Они толкали друг друга, ссорились, ругались — то товарищи, то вдруг враги.

— Йестин, — сказал Райс. — Малыш Мо умер. Ты слышишь меня? Умер!

Они чуть не дрались; кто-то плакал, кто-то молился. Они снова шли приступом на Вестгейт — на этот раз с тыла, ставили пушку на Коммерческой улице, швыряли зажженные факелы в окна.

— Дельного плана не было, и дисциплины, вот что! Фросту и Зефании только бабами командовать, да и то у них ничего не вышло бы. И это руководители? Да они и в политике-то ничего не смыслят. Эх, попадись мне в руки Уильям Джонс Часовщик!

— Что это с тобой, Боксер? — спросил кто-то.

Большой Райс плакал в углу двора.

— Что это с ним? — спрашивали они, подталкивая меня локтем.

— У него сына убили, — сказал я им.

— Ну, слезами горю не поможешь, парень.

— Господи! — стонал Большой Райс, кусая пальцы.

— Черт возьми, — крикнул кто-то, проходя мимо. — Что скажет моя старуха, когда меня вздернут? Она меня всего изукрасила, когда узнала, что я иду с Фростом.

— Слава Богу, я не заплатил долг в лавку. Если лорд Рассел сошлет меня в колонии, Крошей останется с носом!

— Бейли платит вдовам пенсию, так, что ли?

Они смеялись, они шутили, они бились об заклад, гадая, что с ними будет дальше, а некоторые плакали.
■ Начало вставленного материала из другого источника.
/-! ### Fields -/

abbrev PCI_BAR2_BASE_LO_BASE : Fld := ⟨PCI_BAR2_BASE_LO, 16, 16⟩
abbrev PCI_BAR2_BASE_HI_BASE : Fld := ⟨PCI_BAR2_BASE_HI, 0, 32⟩
abbrev PCI_LINK_STAT_UP : Fld := ⟨PCI_LINK_STAT, 8, 1⟩
abbrev PCI_LINK_STAT_WIDTH : Fld := ⟨PCI_LINK_STAT, 4, 4⟩
abbrev PCI_LINK_STAT_RATE : Fld := ⟨PCI_LINK_STAT, 0, 4⟩
abbrev ARB_BEAD_MAP_REMAPPED (i : Nat) : Fld := ⟨ARB_BEAD_MAP i, 31, 1⟩
abbrev ARB_BEAD_MAP_Y (i : Nat) : Fld := ⟨ARB_BEAD_MAP i, 19, 7⟩
abbrev ARB_BEAD_MAP_X (i : Nat) : Fld := ⟨ARB_BEAD_MAP i, 13, 6⟩
abbrev ARB_BEAD_MAP_PHYS (i : Nat) : Fld := ⟨ARB_BEAD_MAP i, 0, 13⟩
abbrev ARB_FAC_MAP_REMAPPED (i : Nat) : Fld := ⟨ARB_FAC_MAP i, 31, 1⟩
abbrev ARB_FAC_MAP_PHYS (i : Nat) : Fld := ⟨ARB_FAC_MAP i, 0, 6⟩
abbrev ARB_REMAP_GEN_GEN : Fld := ⟨ARB_REMAP_GEN, 0, 32⟩
abbrev GLB_ID_MEMBER : Fld := ⟨GLB_ID, 24, 8⟩
abbrev GLB_ID_STEPPING : Fld := ⟨GLB_ID, 16, 8⟩
abbrev GLB_ID_GRADE : Fld := ⟨GLB_ID, 8, 8⟩
abbrev GLB_ARITH_SIG_SIG : Fld := ⟨GLB_ARITH_SIG, 0, 32⟩
abbrev GLB_CHIP_ID_CHIP : Fld := ⟨GLB_CHIP_ID, 0, 4⟩
abbrev FAC_DESC_LO_ADDR_LO (i : Nat) : Fld := ⟨FAC_DESC_LO i, 6, 26⟩
abbrev FAC_DESC_HI_ADDR_HI (i : Nat) : Fld := ⟨FAC_DESC_HI i, 0, 32⟩
abbrev FAC_URGENT_LO_ADDR_LO (i : Nat) : Fld := ⟨FAC_URGENT_LO i, 6, 26⟩
abbrev FAC_URGENT_HI_ADDR_HI (i : Nat) : Fld := ⟨FAC_URGENT_HI i, 0, 32⟩
abbrev FAC_CTL_ABORT (i : Nat) : Fld := ⟨FAC_CTL i, 2, 1⟩
abbrev FAC_CTL_RESUME (i : Nat) : Fld := ⟨FAC_CTL i, 1, 1⟩
abbrev FAC_CTL_PREEMPT (i : Nat) : Fld := ⟨FAC_CTL i, 0, 1⟩
abbrev FAC_STATUS_CTX_VALID (i : Nat) : Fld := ⟨FAC_STATUS i, 7, 1⟩
abbrev FAC_STATUS_QDEPTH (i : Nat) : Fld := ⟨FAC_STATUS i, 4, 3⟩
abbrev FAC_STATUS_STATE (i : Nat) : Fld := ⟨FAC_STATUS i, 0, 3⟩
abbrev FAC_LAST_TASK (i : Nat) : Fld := ⟨FAC_LAST i, 16, 16⟩
abbrev FAC_LAST_ST (i : Nat) : Fld := ⟨FAC_LAST i, 0, 16⟩
abbrev FAC_FLAGS_COMBINE_REFUSED (i : Nat) : Fld := ⟨FAC_FLAGS i, 7, 1⟩
abbrev FAC_FLAGS_DESC_ERR (i : Nat) : Fld := ⟨FAC_FLAGS i, 6, 1⟩
abbrev FAC_FLAGS_ECC (i : Nat) : Fld := ⟨FAC_FLAGS i, 5, 1⟩
abbrev FAC_FLAGS_DELTA_REBUILD (i : Nat) : Fld := ⟨FAC_FLAGS i, 4, 1⟩
abbrev FAC_FLAGS_QOVF (i : Nat) : Fld := ⟨FAC_FLAGS i, 3, 1⟩
abbrev FAC_FLAGS_OVERFLOW (i : Nat) : Fld := ⟨FAC_FLAGS i, 2, 1⟩
abbrev FAC_FLAGS_NAN_SEEN (i : Nat) : Fld := ⟨FAC_FLAGS i, 1, 1⟩
abbrev FAC_FLAGS_SATURATED (i : Nat) : Fld := ⟨FAC_FLAGS i, 0, 1⟩
abbrev FAC_DELTA_CNT_UPDATED (i : Nat) : Fld := ⟨FAC_DELTA_CNT i, 16, 16⟩
abbrev FAC_DELTA_CNT_FULL (i : Nat) : Fld := ⟨FAC_DELTA_CNT i, 0, 16⟩
abbrev FAC_ATTN_CNT_DEEP_ROWS (i : Nat) : Fld := ⟨FAC_ATTN_CNT i, 16, 16⟩
abbrev FAC_ATTN_CNT_RESCALES (i : Nat) : Fld := ⟨FAC_ATTN_CNT i, 0, 16⟩
abbrev BEAD_CTL_STOP (i : Nat) : Fld := ⟨BEAD_CTL i, 3, 1⟩
abbrev BEAD_CTL_RESUME (i : Nat) : Fld := ⟨BEAD_CTL i, 2, 1⟩
abbrev BEAD_CTL_YIELD_REQ (i : Nat) : Fld := ⟨BEAD_CTL i, 1, 1⟩
abbrev BEAD_CTL_START (i : Nat) : Fld := ⟨BEAD_CTL i, 0, 1⟩
abbrev BEAD_STATUS_YPEND (i : Nat) : Fld := ⟨BEAD_STATUS i, 16, 1⟩
abbrev BEAD_STATUS_CAUSE (i : Nat) : Fld := ⟨BEAD_STATUS i, 8, 8⟩
abbrev BEAD_STATUS_STATE (i : Nat) : Fld := ⟨BEAD_STATUS i, 0, 3⟩
abbrev BEAD_FLAGS_MOV_ERR (i : Nat) : Fld := ⟨BEAD_FLAGS i, 5, 1⟩
abbrev BEAD_FLAGS_YLATE (i : Nat) : Fld := ⟨BEAD_FLAGS i, 4, 1⟩
abbrev BEAD_FLAGS_REMOTE_ERR (i : Nat) : Fld := ⟨BEAD_FLAGS i, 3, 1⟩
abbrev BEAD_FLAGS_ECC (i : Nat) : Fld := ⟨BEAD_FLAGS i, 2, 1⟩
abbrev BEAD_FLAGS_ANCHOR (i : Nat) : Fld := ⟨BEAD_FLAGS i, 1, 1⟩
abbrev BEAD_FLAGS_RANGE (i : Nat) : Fld := ⟨BEAD_FLAGS i, 0, 1⟩
abbrev BEAD_WIN_EPOCH (i : Nat) : Fld := ⟨BEAD_WIN i, 16, 16⟩
abbrev BEAD_WIN_WIN (i : Nat) : Fld := ⟨BEAD_WIN i, 0, 16⟩
abbrev BEAD_MOV_CTL_GO (i : Nat) : Fld := ⟨BEAD_MOV_CTL i, 31, 1⟩
abbrev BEAD_MOV_CTL_ERR_SO (i : Nat) : Fld := ⟨BEAD_MOV_CTL i, 14, 14⟩
abbrev BEAD_MOV_CTL_DONE_SO (i : Nat) : Fld := ⟨BEAD_MOV_CTL i, 0, 14⟩
abbrev BEAD_MOV_STAT_QDEPTH (i : Nat) : Fld := ⟨BEAD_MOV_STAT i, 16, 2⟩
abbrev BEAD_MOV_STAT_ST (i : Nat) : Fld := ⟨BEAD_MOV_STAT i, 0, 16⟩
abbrev MM_CTL_REQ (i : Nat) : Fld := ⟨MM_CTL i, 0, 2⟩
abbrev MM_STATUS_LAST_ST (i : Nat) : Fld := ⟨MM_STATUS i, 16, 16⟩
abbrev MM_STATUS_INFLIGHT (i : Nat) : Fld := ⟨MM_STATUS i, 8, 7⟩
abbrev MM_STATUS_STATE (i : Nat) : Fld := ⟨MM_STATUS i, 0, 3⟩
abbrev MM_ECC_CORR (i : Nat) : Fld := ⟨MM_ECC i, 0, 32⟩
abbrev MM_REJ_COUNT (i : Nat) : Fld := ⟨MM_REJ i, 0, 32⟩
abbrev ARB_WIN_BASE_BASE (i : Nat) : Fld := ⟨ARB_WIN_BASE i, 6, 26⟩
abbrev ARB_WIN_SIZE_SIZE (i : Nat) : Fld := ⟨ARB_WIN_SIZE i, 6, 14⟩
abbrev ARB_WIN_CTL_EPOCH (i : Nat) : Fld := ⟨ARB_WIN_CTL i, 16, 16⟩
abbrev ARB_WIN_CTL_ERR (i : Nat) : Fld := ⟨ARB_WIN_CTL i, 4, 1⟩
abbrev ARB_WIN_CTL_BUSY (i : Nat) : Fld := ⟨ARB_WIN_CTL i, 3, 1⟩
abbrev ARB_WIN_CTL_STATE (i : Nat) : Fld := ⟨ARB_WIN_CTL i, 2, 1⟩
abbrev ARB_WIN_CTL_CLOSE (i : Nat) : Fld := ⟨ARB_WIN_CTL i, 1, 1⟩
abbrev ARB_WIN_CTL_OPEN (i : Nat) : Fld := ⟨ARB_WIN_CTL i, 0, 1⟩
abbrev ARB_WIN_REJ_COUNT (i : Nat) : Fld := ⟨ARB_WIN_REJ i, 0, 32⟩
abbrev ARB_WAIT_DEF_TMO : Fld := ⟨ARB_WAIT_DEF, 0, 16⟩
abbrev ARB_WAIT_TMO_CNT_COUNT : Fld := ⟨ARB_WAIT_TMO_CNT, 0, 32⟩
abbrev ARB_CLASP_STAT_MASTER : Fld := ⟨ARB_CLASP_STAT, 16, 13⟩
abbrev ARB_CLASP_STAT_COUNT : Fld := ⟨ARB_CLASP_STAT, 0, 16⟩
abbrev ARB_CLASS_CLASS (i : Nat) : Fld := ⟨ARB_CLASS i, 0, 32⟩
abbrev ARB_CONFL_COUNT (i : Nat) : Fld := ⟨ARB_CONFL i, 0, 32⟩
abbrev IFE_CTL_LANES (i : Nat) : Fld := ⟨IFE_CTL i, 18, 2⟩
abbrev IFE_CTL_DT (i : Nat) : Fld := ⟨IFE_CTL i, 12, 6⟩
abbrev IFE_CTL_LAYOUT (i : Nat) : Fld := ⟨IFE_CTL i, 10, 1⟩
abbrev IFE_CTL_PRED (i : Nat) : Fld := ⟨IFE_CTL i, 9, 1⟩
abbrev IFE_CTL_DECOMP (i : Nat) : Fld := ⟨IFE_CTL i, 6, 3⟩
abbrev IFE_CTL_DEPTH (i : Nat) : Fld := ⟨IFE_CTL i, 4, 2⟩
abbrev IFE_CTL_VC (i : Nat) : Fld := ⟨IFE_CTL i, 2, 2⟩
abbrev IFE_CTL_SOURCE (i : Nat) : Fld := ⟨IFE_CTL i, 0, 2⟩
abbrev IFE_CUT_ROI_EN (i : Nat) : Fld := ⟨IFE_CUT i, 12, 1⟩
abbrev IFE_CUT_BATCH (i : Nat) : Fld := ⟨IFE_CUT i, 6, 6⟩
abbrev IFE_CUT_ROI_MAXAGE (i : Nat) : Fld := ⟨IFE_CUT i, 4, 2⟩
abbrev IFE_CUT_REFRESH_DIV (i : Nat) : Fld := ⟨IFE_CUT i, 0, 4⟩
abbrev IFE_STAT_DSC_FREE (i : Nat) : Fld := ⟨IFE_STAT i, 8, 7⟩
abbrev IFE_STAT_STATE (i : Nat) : Fld := ⟨IFE_STAT i, 0, 2⟩
abbrev SLE_CTL_STO (i : Nat) : Fld := ⟨SLE_CTL i, 4, 1⟩
abbrev SLE_CTL_SS1 (i : Nat) : Fld := ⟨SLE_CTL i, 3, 1⟩
abbrev SLE_CTL_STOP (i : Nat) : Fld := ⟨SLE_CTL i, 2, 1⟩
abbrev SLE_CTL_RUN (i : Nat) : Fld := ⟨SLE_CTL i, 1, 1⟩
abbrev SLE_STATUS_GATED (i : Nat) : Fld := ⟨SLE_STATUS i, 7, 1⟩
abbrev SLE_STATUS_STOPPING (i : Nat) : Fld := ⟨SLE_STATUS i, 6, 1⟩
abbrev SLE_STATUS_SP_LATE (i : Nat) : Fld := ⟨SLE_STATUS i, 5, 1⟩
abbrev SLE_STATUS_ENC_EXTRAP (i : Nat) : Fld := ⟨SLE_STATUS i, 4, 1⟩
abbrev SLE_STATUS_OUT_EN (i : Nat) : Fld := ⟨SLE_STATUS i, 3, 1⟩
abbrev SLE_STATUS_STATE (i : Nat) : Fld := ⟨SLE_STATUS i, 0, 2⟩
abbrev SLE_FAULT_FIRST (i : Nat) : Fld := ⟨SLE_FAULT i, 16, 5⟩
abbrev SLE_FAULT_FE_WARN (i : Nat) : Fld := ⟨SLE_FAULT i, 10, 1⟩
abbrev SLE_FAULT_FAULT (i : Nat) : Fld := ⟨SLE_FAULT i, 0, 10⟩
abbrev SLE_SD_CFG_ALIGN (i : Nat) : Fld := ⟨SLE_SD_CFG i, 20, 1⟩
abbrev SLE_SD_CFG_EDGE (i : Nat) : Fld := ⟨SLE_SD_CFG i, 19, 1⟩
abbrev SLE_SD_CFG_SD_DIV (i : Nat) : Fld := ⟨SLE_SD_CFG i, 12, 7⟩
abbrev SLE_SD_CFG_CLK_SRC (i : Nat) : Fld := ⟨SLE_SD_CFG i, 11, 1⟩
abbrev SLE_SD_CFG_OSR (i : Nat) : Fld := ⟨SLE_SD_CFG i, 2, 9⟩
abbrev SLE_SD_CFG_ORDER (i : Nat) : Fld := ⟨SLE_SD_CFG i, 0, 2⟩
abbrev SLE_ENC_CFG_ENC_MISS (i : Nat) : Fld := ⟨SLE_ENC_CFG i, 26, 2⟩
abbrev SLE_ENC_CFG_ABZ_FILT (i : Nat) : Fld := ⟨SLE_ENC_CFG i, 22, 4⟩
abbrev SLE_ENC_CFG_SSI_DIV (i : Nat) : Fld := ⟨SLE_ENC_CFG i, 14, 8⟩
abbrev SLE_ENC_CFG_GRAY (i : Nat) : Fld := ⟨SLE_ENC_CFG i, 12, 1⟩
abbrev SLE_ENC_CFG_PAR (i : Nat) : Fld := ⟨SLE_ENC_CFG i, 10, 2⟩
abbrev SLE_ENC_CFG_EBITS (i : Nat) : Fld := ⟨SLE_ENC_CFG i, 7, 3⟩
abbrev SLE_ENC_CFG_NBITS (i : Nat) : Fld := ⟨SLE_ENC_CFG i, 1, 6⟩
abbrev SLE_ENC_CFG_MODE (i : Nat) : Fld := ⟨SLE_ENC_CFG i, 0, 1⟩
abbrev SLE_SP_COMMIT_SEQ (i : Nat) : Fld := ⟨SLE_SP_COMMIT i, 0, 16⟩
abbrev HLT_BIND_NODE (i : Nat) : Fld := ⟨HLT_BIND i, 16, 13⟩
abbrev HLT_BIND_BASE (i : Nat) : Fld := ⟨HLT_BIND i, 6, 10⟩
abbrev HLT_LCFG_ACT_EN (i : Nat) : Fld := ⟨HLT_LCFG i, 31, 1⟩
abbrev HLT_LCFG_IMM_N (i : Nat) : Fld := ⟨HLT_LCFG i, 28, 3⟩
abbrev HLT_LCFG_ESIZE (i : Nat) : Fld := ⟨HLT_LCFG i, 24, 4⟩
abbrev HLT_LCFG_GSIZE (i : Nat) : Fld := ⟨HLT_LCFG i, 20, 4⟩
abbrev HLT_LCFG_VON_DLY (i : Nat) : Fld := ⟨HLT_LCFG i, 8, 12⟩
abbrev HLT_LCFG_TRIG_DIV (i : Nat) : Fld := ⟨HLT_LCFG i, 0, 8⟩
abbrev HLT_COMMIT_CONF (i : Nat) : Fld := ⟨HLT_COMMIT i, 16, 16⟩
abbrev HLT_COMMIT_CYC (i : Nat) : Fld := ⟨HLT_COMMIT i, 8, 8⟩
abbrev HLT_COMMIT_FLAGS (i : Nat) : Fld := ⟨HLT_COMMIT i, 0, 5⟩
abbrev HLT_LSTAT_IMM_CNT (i : Nat) : Fld := ⟨HLT_LSTAT i, 8, 4⟩
abbrev HLT_LSTAT_ACTED (i : Nat) : Fld := ⟨HLT_LSTAT i, 4, 1⟩
abbrev HLT_LSTAT_RES_LATE (i : Nat) : Fld := ⟨HLT_LSTAT i, 3, 1⟩
abbrev HLT_LSTAT_UNCAL_L (i : Nat) : Fld := ⟨HLT_LSTAT i, 2, 1⟩
abbrev HLT_LSTAT_UNCAL_H (i : Nat) : Fld := ⟨HLT_LSTAT i, 1, 1⟩
abbrev HLT_LSTAT_LINK_DOWN (i : Nat) : Fld := ⟨HLT_LSTAT i, 0, 1⟩
abbrev SAF_STATUS_ESTOP_B : Fld := ⟨SAF_STATUS, 7, 1⟩
abbrev SAF_STATUS_ESTOP_A : Fld := ⟨SAF_STATUS, 6, 1⟩
abbrev SAF_STATUS_SS1_TIMER : Fld := ⟨SAF_STATUS, 5, 1⟩
abbrev SAF_STATUS_STO_B : Fld := ⟨SAF_STATUS, 4, 1⟩
abbrev SAF_STATUS_STO_A : Fld := ⟨SAF_STATUS, 3, 1⟩
abbrev SAF_STATUS_STATE : Fld := ⟨SAF_STATUS, 0, 2⟩
abbrev SAF_FIRST_CAUSE_CAUSE : Fld := ⟨SAF_FIRST_CAUSE, 0, 8⟩
abbrev HMK_LAST_NET : Fld := ⟨HMK_LAST, 20, 6⟩
abbrev HMK_LAST_VERDICT : Fld := ⟨HMK_LAST, 16, 4⟩
abbrev HMK_LAST_CYCLE : Fld := ⟨HMK_LAST, 0, 16⟩
abbrev RNG_BASE_LO_BASE (i : Nat) : Fld := ⟨RNG_BASE_LO i, 12, 20⟩
abbrev RNG_BASE_HI_BASE (i : Nat) : Fld := ⟨RNG_BASE_HI i, 0, 32⟩
abbrev RNG_CFG_FUNC (i : Nat) : Fld := ⟨RNG_CFG i, 24, 8⟩
abbrev RNG_CFG_LOG2SIZE (i : Nat) : Fld := ⟨RNG_CFG i, 16, 5⟩
abbrev RNG_CFG_MODE (i : Nat) : Fld := ⟨RNG_CFG i, 8, 1⟩
abbrev RNG_CFG_DIR (i : Nat) : Fld := ⟨RNG_CFG i, 0, 1⟩
abbrev RNG_LINK_PEER (i : Nat) : Fld := ⟨RNG_LINK i, 16, 16⟩
abbrev RNG_LINK_IRQ_EN (i : Nat) : Fld := ⟨RNG_LINK i, 15, 1⟩
abbrev RNG_LINK_VECTOR (i : Nat) : Fld := ⟨RNG_LINK i, 0, 11⟩
abbrev RNG_PI_INDEX (i : Nat) : Fld := ⟨RNG_PI i, 0, 32⟩
abbrev RNG_CI_INDEX (i : Nat) : Fld := ⟨RNG_CI i, 0, 32⟩
abbrev RNG_CTL_COAL (i : Nat) : Fld := ⟨RNG_CTL i, 16, 16⟩
abbrev RNG_CTL_CAUSE (i : Nat) : Fld := ⟨RNG_CTL i, 8, 8⟩
abbrev RNG_CTL_STATE (i : Nat) : Fld := ⟨RNG_CTL i, 5, 3⟩
abbrev RNG_CTL_EVENTS (i : Nat) : Fld := ⟨RNG_CTL i, 3, 1⟩
abbrev RNG_CTL_ENABLE (i : Nat) : Fld := ⟨RNG_CTL i, 0, 1⟩
abbrev RNG_WITHHELD_COUNT (i : Nat) : Fld := ⟨RNG_WITHHELD i, 0, 32⟩
abbrev MBX_CTL_VECTOR (i : Nat) : Fld := ⟨MBX_CTL i, 8, 11⟩
abbrev MBX_CTL_IRQ_EN (i : Nat) : Fld := ⟨MBX_CTL i, 3, 1⟩
abbrev MBX_CTL_BUSY (i : Nat) : Fld := ⟨MBX_CTL i, 2, 1⟩
abbrev MBX_CTL_DONE (i : Nat) : Fld := ⟨MBX_CTL i, 1, 1⟩
abbrev MBX_CTL_GO (i : Nat) : Fld := ⟨MBX_CTL i, 0, 1⟩
abbrev MBX_FW_STAGE : Fld := ⟨MBX_FW, 0, 3⟩
abbrev MBX_HOST_SESSION : Fld := ⟨MBX_HOST, 16, 16⟩
abbrev MBX_HOST_PERIOD : Fld := ⟨MBX_HOST, 6, 10⟩
abbrev MBX_HOST_ATTACHED : Fld := ⟨MBX_HOST, 3, 1⟩
abbrev MBX_HOST_LOST : Fld := ⟨MBX_HOST, 2, 1⟩
abbrev MBX_HOST_POLICY : Fld := ⟨MBX_HOST, 0, 2⟩
abbrev MBX_DATA_W (i j : Nat) : Fld := ⟨MBX_DATA i j, 0, 32⟩
abbrev GLB_FW_VER_MAJOR (i : Nat) : Fld := ⟨GLB_FW_VER i, 24, 8⟩
abbrev GLB_FW_VER_MINOR (i : Nat) : Fld := ⟨GLB_FW_VER i, 16, 8⟩
abbrev GLB_FW_VER_BUILD (i : Nat) : Fld := ⟨GLB_FW_VER i, 0, 16⟩
abbrev GLB_FW_SET_OVERRIDE : Fld := ⟨GLB_FW_SET, 31, 1⟩
abbrev GLB_FW_SET_SLOT : Fld := ⟨GLB_FW_SET, 24, 1⟩
abbrev GLB_FW_SET_ENTRY : Fld := ⟨GLB_FW_SET, 16, 8⟩
abbrev GLB_FW_SET_MSEQ : Fld := ⟨GLB_FW_SET, 0, 16⟩
abbrev GLB_PROC_STAT_RESTARTS (i : Nat) : Fld := ⟨GLB_PROC_STAT i, 24, 8⟩
abbrev GLB_PROC_STAT_CAUSE (i : Nat) : Fld := ⟨GLB_PROC_STAT i, 12, 4⟩
abbrev GLB_PROC_STAT_STATE (i : Nat) : Fld := ⟨GLB_PROC_STAT i, 0, 3⟩
abbrev TIM_TB_LO_NS (i : Nat) : Fld := ⟨TIM_TB_LO i, 16, 16⟩
abbrev TIM_TB_LO_FRAC (i : Nat) : Fld := ⟨TIM_TB_LO i, 0, 16⟩
abbrev TIM_TB_CFG_STEPS (i : Nat) : Fld := ⟨TIM_TB_CFG i, 16, 16⟩
abbrev TIM_TB_CFG_STEP_REF (i : Nat) : Fld := ⟨TIM_TB_CFG i, 3, 1⟩
abbrev TIM_TB_CFG_FOLLOW (i : Nat) : Fld := ⟨TIM_TB_CFG i, 0, 3⟩
abbrev TIM_PO_CFG_ARM (i : Nat) : Fld := ⟨TIM_PO_CFG i, 8, 1⟩
abbrev TIM_PO_CFG_POL (i : Nat) : Fld := ⟨TIM_PO_CFG i, 4, 1⟩
abbrev TIM_PO_CFG_TB (i : Nat) : Fld := ⟨TIM_PO_CFG i, 0, 3⟩
abbrev TIM_CAP_CFG_LEVEL (i : Nat) : Fld := ⟨TIM_CAP_CFG i, 16, 5⟩
abbrev TIM_CAP_CFG_EDGE (i : Nat) : Fld := ⟨TIM_CAP_CFG i, 4, 2⟩
abbrev TIM_CAP_CFG_ENABLE (i : Nat) : Fld := ⟨TIM_CAP_CFG i, 3, 1⟩
abbrev TIM_CAP_CFG_TB (i : Nat) : Fld := ⟨TIM_CAP_CFG i, 0, 3⟩
abbrev PLK_CFG_EQUALISE : Fld := ⟨PLK_CFG, 8, 1⟩
abbrev PLK_CFG_NCHIPS : Fld := ⟨PLK_CFG, 4, 4⟩
abbrev PLK_CFG_MODE : Fld := ⟨PLK_CFG, 0, 2⟩
abbrev PWR_CFG_CAP : Fld := ⟨PWR_CFG, 16, 8⟩
abbrev PWR_CFG_MESH_OP : Fld := ⟨PWR_CFG, 5, 3⟩
abbrev PWR_CFG_COSCALE : Fld := ⟨PWR_CFG, 4, 1⟩
abbrev PWR_CFG_IDLE_OP : Fld := ⟨PWR_CFG, 0, 3⟩
abbrev PWR_LIMIT_STAT_TELEM_LOST : Fld := ⟨PWR_LIMIT_STAT, 9, 1⟩
abbrev PWR_LIMIT_STAT_SUPPLY : Fld := ⟨PWR_LIMIT_STAT, 8, 1⟩
abbrev PWR_LIMIT_STAT_CAP_UNMET : Fld := ⟨PWR_LIMIT_STAT, 7, 1⟩
abbrev PWR_LIMIT_STAT_SHORT : Fld := ⟨PWR_LIMIT_STAT, 6, 1⟩
abbrev PWR_LIMIT_STAT_LONG : Fld := ⟨PWR_LIMIT_STAT, 5, 1⟩
abbrev PWR_LIMIT_STAT_CURRENT : Fld := ⟨PWR_LIMIT_STAT, 4, 1⟩
abbrev PWR_LIMIT_STAT_TEMP : Fld := ⟨PWR_LIMIT_STAT, 3, 1⟩
abbrev PWR_LIMIT_STAT_DROOP : Fld := ⟨PWR_LIMIT_STAT, 2, 1⟩
abbrev PWR_LIMIT_STAT_CAP_ACTIVE : Fld := ⟨PWR_LIMIT_STAT, 1, 1⟩
abbrev PWR_LIMIT_STAT_CLAMP_ACTIVE : Fld := ⟨PWR_LIMIT_STAT, 0, 1⟩
abbrev PWR_DOM_STAT_REQ (i : Nat) : Fld := ⟨PWR_DOM_STAT i, 29, 3⟩
abbrev PWR_DOM_STAT_SW_CEIL (i : Nat) : Fld := ⟨PWR_DOM_STAT i, 26, 3⟩
abbrev PWR_DOM_STAT_HW_CEIL (i : Nat) : Fld := ⟨PWR_DOM_STAT i, 23, 3⟩
abbrev PWR_DOM_STAT_CO_CEIL (i : Nat) : Fld := ⟨PWR_DOM_STAT i, 20, 3⟩
abbrev PWR_DOM_STAT_PAIR_CEIL (i : Nat) : Fld := ⟨PWR_DOM_STAT i, 17, 3⟩
abbrev PWR_DOM_STAT_GRANTED (i : Nat) : Fld := ⟨PWR_DOM_STAT i, 14, 3⟩
abbrev PWR_DOM_STAT_PSTATE (i : Nat) : Fld := ⟨PWR_DOM_STAT i, 0, 2⟩
abbrev RCK_RESET_KEY : Fld := ⟨RCK_RESET, 16, 16⟩
abbrev RCK_RESET_DEVICE : Fld := ⟨RCK_RESET, 0, 1⟩
abbrev RCK_LP_LAST_ST : Fld := ⟨RCK_LP, 16, 16⟩
abbrev RCK_LP_STATE : Fld := ⟨RCK_LP, 8, 3⟩
abbrev RCK_LP_WAKE_PIN : Fld := ⟨RCK_LP, 3, 1⟩
abbrev RCK_LP_WAKE_TIME : Fld := ⟨RCK_LP, 2, 1⟩
abbrev RCK_LP_REQ : Fld := ⟨RCK_LP, 0, 2⟩
abbrev SEC_LC_PENDING : Fld := ⟨SEC_LC, 8, 4⟩
abbrev SEC_LC_STATE : Fld := ⟨SEC_LC, 0, 4⟩
abbrev SEC_POLICY_SEAL : Fld := ⟨SEC_POLICY, 2, 1⟩
abbrev SEC_POLICY_REQUIRE_ENC : Fld := ⟨SEC_POLICY, 1, 1⟩
abbrev SEC_POLICY_FW_SET_OVERRIDE : Fld := ⟨SEC_POLICY, 0, 1⟩
abbrev SEC_KEY_STAT_DBG : Fld := ⟨SEC_KEY_STAT, 16, 1⟩
abbrev SEC_KEY_STAT_AES_REV : Fld := ⟨SEC_KEY_STAT, 12, 4⟩
abbrev SEC_KEY_STAT_AES : Fld := ⟨SEC_KEY_STAT, 8, 4⟩
abbrev SEC_KEY_STAT_PUB_REV : Fld := ⟨SEC_KEY_STAT, 4, 4⟩
abbrev SEC_KEY_STAT_PUB : Fld := ⟨SEC_KEY_STAT, 0, 4⟩
abbrev DBG_AUTH_STAT_PERM : Fld := ⟨DBG_AUTH_STAT, 14, 9⟩
abbrev DBG_AUTH_STAT_FAILS : Fld := ⟨DBG_AUTH_STAT, 12, 2⟩
abbrev DBG_AUTH_STAT_LOCKOUT : Fld := ⟨DBG_AUTH_STAT, 11, 1⟩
— Мо Дженкинс был твоим сыном? — спросил кто-то у Райса. — Тот самый парень, который вызвал Дая Беньона Чемпиона? Эх, черт. Считай, что ему повезло, а свои слезы побереги для тех, кто уцелел. Ведь англичане сожгут нас живьем, если не придумают чего-нибудь похуже. Они снова запалят костры, лишь бы сломить нас и дать урок тем, кто собирается восстать. Они нанесут стране такой удар, что она и через сто лет не оправится, помяни мое слово.

— Мой сын умер, — говорил мне Райс, не слушая его. — Сжалься надо мною, Иисусе!

И он бил кулаком о кулак и плакал.

Неужели он умер — мой друг? Умер Мо Дженкинс, мальчишка из пещеры Гарндируса, с которым я дрался на Тэрнпайке? Мо, который, когда я венчался с Мари, пел, гордясь своей силой, бестрепетно ожидая встречи со страшным Даем Беньоном, ушел в вечность, окропленный слезами своего отца?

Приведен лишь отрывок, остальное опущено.